— Work item —
In the entries that follow, the line with "-- ==== Sys2Proof/Laws/Ops.lean" opens the range and the line with "State.openAccess, State.hasSupervisor, State.Supervises]" closes it; repeat that range exactly, both lines included.

— Records for this exercise —
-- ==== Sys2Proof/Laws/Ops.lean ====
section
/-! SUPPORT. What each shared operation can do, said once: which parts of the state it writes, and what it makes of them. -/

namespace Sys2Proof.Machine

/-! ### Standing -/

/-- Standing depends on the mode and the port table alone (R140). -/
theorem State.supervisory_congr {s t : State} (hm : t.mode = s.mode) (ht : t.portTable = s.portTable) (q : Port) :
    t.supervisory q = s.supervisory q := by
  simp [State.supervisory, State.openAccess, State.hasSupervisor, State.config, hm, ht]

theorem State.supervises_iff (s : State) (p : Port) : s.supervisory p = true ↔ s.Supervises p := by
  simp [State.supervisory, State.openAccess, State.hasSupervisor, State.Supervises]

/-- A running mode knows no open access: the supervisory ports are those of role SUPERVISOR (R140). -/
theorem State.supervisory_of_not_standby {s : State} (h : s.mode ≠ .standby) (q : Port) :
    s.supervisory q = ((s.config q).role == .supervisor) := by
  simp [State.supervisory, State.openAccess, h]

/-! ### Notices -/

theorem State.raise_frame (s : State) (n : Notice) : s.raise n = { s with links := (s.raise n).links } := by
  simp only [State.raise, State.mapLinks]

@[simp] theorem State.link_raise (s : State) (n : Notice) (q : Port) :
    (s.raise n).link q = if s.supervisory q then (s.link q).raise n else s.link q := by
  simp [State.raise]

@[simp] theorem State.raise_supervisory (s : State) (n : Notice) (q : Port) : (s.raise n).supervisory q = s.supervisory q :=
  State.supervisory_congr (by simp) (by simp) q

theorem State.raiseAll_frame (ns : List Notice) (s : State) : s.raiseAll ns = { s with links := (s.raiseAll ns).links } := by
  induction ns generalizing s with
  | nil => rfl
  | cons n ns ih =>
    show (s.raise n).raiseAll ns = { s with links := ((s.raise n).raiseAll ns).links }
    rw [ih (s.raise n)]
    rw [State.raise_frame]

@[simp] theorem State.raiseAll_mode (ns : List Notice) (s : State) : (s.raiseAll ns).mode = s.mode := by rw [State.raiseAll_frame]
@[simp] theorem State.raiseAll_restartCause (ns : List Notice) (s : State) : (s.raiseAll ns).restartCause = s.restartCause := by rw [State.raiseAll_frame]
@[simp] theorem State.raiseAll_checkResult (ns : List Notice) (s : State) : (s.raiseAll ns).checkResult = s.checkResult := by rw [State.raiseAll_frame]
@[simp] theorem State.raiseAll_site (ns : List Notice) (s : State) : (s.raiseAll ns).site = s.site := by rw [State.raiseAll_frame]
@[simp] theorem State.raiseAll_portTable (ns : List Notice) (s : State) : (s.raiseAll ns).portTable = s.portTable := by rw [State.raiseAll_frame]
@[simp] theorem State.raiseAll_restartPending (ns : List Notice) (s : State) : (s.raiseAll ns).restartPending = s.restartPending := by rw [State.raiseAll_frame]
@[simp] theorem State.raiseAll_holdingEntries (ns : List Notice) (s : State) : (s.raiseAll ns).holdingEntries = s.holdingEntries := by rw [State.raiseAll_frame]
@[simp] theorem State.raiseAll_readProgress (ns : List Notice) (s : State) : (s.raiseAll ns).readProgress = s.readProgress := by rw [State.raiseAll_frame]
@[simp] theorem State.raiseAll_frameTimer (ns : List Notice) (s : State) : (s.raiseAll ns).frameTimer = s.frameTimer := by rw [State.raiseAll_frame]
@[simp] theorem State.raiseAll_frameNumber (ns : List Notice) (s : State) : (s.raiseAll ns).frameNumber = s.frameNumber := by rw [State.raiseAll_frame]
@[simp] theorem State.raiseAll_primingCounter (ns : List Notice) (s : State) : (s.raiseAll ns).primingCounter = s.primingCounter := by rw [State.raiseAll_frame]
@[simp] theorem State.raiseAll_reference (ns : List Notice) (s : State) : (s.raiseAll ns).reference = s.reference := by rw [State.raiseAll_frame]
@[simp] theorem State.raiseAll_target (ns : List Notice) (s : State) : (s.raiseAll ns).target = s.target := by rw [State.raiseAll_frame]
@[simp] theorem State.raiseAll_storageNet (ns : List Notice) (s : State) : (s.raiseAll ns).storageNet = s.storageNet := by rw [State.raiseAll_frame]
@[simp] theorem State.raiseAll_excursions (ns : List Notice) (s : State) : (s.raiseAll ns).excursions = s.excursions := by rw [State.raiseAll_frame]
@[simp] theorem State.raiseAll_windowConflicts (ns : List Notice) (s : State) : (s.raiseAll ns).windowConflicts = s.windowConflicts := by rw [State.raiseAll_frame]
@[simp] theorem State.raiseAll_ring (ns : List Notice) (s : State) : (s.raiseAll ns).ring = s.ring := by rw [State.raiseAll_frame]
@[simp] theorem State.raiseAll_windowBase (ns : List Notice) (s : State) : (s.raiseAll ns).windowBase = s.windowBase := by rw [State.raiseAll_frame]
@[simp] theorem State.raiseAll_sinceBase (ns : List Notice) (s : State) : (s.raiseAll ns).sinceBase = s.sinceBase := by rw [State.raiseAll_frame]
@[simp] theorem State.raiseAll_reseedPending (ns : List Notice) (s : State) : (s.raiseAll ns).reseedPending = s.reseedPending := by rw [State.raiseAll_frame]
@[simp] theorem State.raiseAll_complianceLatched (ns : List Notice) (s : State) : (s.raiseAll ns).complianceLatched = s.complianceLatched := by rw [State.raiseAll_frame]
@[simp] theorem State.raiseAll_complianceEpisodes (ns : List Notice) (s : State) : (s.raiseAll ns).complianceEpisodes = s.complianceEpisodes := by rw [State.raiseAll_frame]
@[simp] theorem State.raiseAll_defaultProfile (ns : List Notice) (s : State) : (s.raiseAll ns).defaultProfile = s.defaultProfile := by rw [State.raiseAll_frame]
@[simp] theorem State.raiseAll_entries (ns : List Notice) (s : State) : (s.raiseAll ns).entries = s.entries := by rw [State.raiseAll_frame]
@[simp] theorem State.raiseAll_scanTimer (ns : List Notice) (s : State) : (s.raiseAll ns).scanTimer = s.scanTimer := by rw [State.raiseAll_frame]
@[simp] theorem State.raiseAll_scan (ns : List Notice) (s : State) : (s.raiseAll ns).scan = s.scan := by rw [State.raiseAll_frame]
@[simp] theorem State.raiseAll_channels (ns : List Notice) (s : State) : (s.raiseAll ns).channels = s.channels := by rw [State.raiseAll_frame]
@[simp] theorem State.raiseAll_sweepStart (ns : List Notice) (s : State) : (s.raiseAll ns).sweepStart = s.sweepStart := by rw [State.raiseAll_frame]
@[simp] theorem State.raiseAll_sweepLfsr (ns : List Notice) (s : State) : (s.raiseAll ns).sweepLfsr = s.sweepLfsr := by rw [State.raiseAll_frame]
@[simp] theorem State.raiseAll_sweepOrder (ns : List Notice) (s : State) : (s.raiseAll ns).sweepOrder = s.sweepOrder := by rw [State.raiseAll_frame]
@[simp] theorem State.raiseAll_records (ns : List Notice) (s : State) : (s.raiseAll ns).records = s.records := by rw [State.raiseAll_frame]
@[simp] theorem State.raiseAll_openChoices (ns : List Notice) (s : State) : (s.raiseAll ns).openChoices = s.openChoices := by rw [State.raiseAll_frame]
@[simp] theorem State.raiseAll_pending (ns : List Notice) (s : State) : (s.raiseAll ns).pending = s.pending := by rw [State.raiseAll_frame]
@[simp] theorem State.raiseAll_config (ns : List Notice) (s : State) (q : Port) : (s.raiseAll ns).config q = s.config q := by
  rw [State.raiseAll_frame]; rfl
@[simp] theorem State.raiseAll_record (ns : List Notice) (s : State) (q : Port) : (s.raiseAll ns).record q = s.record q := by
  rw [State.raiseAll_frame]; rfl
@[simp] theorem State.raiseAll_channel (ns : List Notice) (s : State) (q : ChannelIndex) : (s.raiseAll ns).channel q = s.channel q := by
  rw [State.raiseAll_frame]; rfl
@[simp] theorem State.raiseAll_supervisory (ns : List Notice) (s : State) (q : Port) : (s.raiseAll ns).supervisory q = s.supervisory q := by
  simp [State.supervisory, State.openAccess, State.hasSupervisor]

...

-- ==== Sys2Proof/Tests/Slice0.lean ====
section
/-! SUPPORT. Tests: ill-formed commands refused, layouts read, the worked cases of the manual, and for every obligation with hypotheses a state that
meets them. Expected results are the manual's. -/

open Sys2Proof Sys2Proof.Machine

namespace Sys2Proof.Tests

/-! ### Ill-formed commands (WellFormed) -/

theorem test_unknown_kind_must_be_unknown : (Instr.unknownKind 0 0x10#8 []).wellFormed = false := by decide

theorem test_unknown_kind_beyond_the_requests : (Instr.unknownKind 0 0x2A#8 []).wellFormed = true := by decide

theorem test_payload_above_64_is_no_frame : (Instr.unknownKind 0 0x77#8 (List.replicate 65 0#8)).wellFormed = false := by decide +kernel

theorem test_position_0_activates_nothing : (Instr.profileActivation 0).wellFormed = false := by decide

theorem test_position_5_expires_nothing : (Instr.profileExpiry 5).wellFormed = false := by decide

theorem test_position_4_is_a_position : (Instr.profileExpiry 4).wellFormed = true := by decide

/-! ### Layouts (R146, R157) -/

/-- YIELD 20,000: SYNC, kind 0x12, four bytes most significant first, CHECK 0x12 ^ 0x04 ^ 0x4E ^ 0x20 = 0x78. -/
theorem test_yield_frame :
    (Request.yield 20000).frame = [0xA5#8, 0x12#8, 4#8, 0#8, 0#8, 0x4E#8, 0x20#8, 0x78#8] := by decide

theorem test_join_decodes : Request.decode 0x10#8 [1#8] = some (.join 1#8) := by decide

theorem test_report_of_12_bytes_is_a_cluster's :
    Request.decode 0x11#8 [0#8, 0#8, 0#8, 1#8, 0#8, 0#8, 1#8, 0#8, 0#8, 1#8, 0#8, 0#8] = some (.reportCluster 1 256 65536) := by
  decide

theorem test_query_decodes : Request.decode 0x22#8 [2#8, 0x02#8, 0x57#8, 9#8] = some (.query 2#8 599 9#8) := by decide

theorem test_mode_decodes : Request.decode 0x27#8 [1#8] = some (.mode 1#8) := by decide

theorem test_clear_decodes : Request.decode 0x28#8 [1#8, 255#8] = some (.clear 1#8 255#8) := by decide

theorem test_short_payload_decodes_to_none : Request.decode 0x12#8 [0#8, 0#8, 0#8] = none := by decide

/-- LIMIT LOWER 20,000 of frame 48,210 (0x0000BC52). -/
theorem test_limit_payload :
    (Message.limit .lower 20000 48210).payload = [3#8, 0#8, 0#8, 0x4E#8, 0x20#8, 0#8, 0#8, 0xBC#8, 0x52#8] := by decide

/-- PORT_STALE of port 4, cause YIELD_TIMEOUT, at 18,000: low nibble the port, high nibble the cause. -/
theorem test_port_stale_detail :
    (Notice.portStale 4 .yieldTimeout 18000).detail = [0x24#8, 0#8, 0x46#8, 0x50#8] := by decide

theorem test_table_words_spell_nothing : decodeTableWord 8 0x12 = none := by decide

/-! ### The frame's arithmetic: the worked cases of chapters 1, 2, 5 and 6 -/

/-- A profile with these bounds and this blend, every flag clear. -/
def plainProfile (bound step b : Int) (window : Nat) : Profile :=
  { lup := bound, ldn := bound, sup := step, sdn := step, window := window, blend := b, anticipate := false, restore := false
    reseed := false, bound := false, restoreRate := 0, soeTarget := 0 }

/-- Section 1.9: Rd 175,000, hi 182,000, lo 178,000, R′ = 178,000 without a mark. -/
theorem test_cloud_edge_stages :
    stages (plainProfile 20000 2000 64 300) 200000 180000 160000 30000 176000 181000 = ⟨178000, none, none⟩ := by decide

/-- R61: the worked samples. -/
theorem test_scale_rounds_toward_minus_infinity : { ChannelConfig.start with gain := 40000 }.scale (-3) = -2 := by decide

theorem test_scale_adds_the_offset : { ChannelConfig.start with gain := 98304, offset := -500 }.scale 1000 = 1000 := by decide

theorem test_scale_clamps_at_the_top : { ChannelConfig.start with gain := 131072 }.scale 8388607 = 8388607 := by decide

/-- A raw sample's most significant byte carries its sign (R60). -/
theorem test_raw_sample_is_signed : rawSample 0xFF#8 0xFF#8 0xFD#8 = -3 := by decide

* * *

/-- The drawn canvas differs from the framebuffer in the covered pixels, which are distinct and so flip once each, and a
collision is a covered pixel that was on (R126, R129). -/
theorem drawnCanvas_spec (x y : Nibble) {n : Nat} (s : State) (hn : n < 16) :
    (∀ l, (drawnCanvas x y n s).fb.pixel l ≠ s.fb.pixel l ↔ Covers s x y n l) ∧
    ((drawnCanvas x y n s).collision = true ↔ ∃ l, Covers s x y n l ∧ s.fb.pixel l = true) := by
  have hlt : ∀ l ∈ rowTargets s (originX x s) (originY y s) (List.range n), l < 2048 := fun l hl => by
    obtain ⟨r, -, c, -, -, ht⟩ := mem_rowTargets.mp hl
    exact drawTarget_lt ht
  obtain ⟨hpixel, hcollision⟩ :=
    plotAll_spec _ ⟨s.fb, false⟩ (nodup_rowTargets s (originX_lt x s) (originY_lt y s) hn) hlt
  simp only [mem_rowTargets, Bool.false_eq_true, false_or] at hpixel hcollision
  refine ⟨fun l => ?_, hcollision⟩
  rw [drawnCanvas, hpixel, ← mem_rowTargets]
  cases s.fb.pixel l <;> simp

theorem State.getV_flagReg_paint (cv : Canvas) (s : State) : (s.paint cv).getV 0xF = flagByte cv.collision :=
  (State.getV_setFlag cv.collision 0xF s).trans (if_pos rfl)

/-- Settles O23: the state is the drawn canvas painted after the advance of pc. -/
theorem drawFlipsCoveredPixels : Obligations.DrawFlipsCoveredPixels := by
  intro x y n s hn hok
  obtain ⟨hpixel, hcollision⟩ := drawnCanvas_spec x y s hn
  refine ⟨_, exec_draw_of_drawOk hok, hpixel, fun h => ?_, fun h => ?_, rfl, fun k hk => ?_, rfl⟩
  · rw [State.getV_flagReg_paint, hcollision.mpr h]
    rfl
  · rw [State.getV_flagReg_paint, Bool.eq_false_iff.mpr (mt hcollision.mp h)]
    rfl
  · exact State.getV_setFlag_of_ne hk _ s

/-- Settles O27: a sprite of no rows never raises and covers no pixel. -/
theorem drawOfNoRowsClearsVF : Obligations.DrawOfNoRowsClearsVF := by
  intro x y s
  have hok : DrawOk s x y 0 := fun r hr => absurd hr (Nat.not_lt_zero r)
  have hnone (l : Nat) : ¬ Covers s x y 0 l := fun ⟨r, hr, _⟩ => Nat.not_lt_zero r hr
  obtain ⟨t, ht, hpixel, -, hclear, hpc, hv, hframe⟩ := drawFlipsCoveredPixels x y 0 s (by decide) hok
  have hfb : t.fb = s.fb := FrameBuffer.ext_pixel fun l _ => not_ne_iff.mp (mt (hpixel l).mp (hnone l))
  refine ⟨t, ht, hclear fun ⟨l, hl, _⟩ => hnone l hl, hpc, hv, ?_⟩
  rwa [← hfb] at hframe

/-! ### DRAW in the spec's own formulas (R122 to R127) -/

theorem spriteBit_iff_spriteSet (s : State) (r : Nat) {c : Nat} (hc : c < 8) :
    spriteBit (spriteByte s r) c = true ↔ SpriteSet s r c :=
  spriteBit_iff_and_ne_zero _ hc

— Result for this exercise —
-- ==== Sys2Proof/Laws/Ops.lean ====
section
/-! SUPPORT. What each shared operation can do, said once: which parts of the state it writes, and what it makes of them. -/

namespace Sys2Proof.Machine

/-! ### Standing -/

/-- Standing depends on the mode and the port table alone (R140). -/
theorem State.supervisory_congr {s t : State} (hm : t.mode = s.mode) (ht : t.portTable = s.portTable) (q : Port) :
    t.supervisory q = s.supervisory q := by
  simp [State.supervisory, State.openAccess, State.hasSupervisor, State.config, hm, ht]

theorem State.supervises_iff (s : State) (p : Port) : s.supervisory p = true ↔ s.Supervises p := by
  simp [State.supervisory, State.openAccess, State.hasSupervisor, State.Supervises]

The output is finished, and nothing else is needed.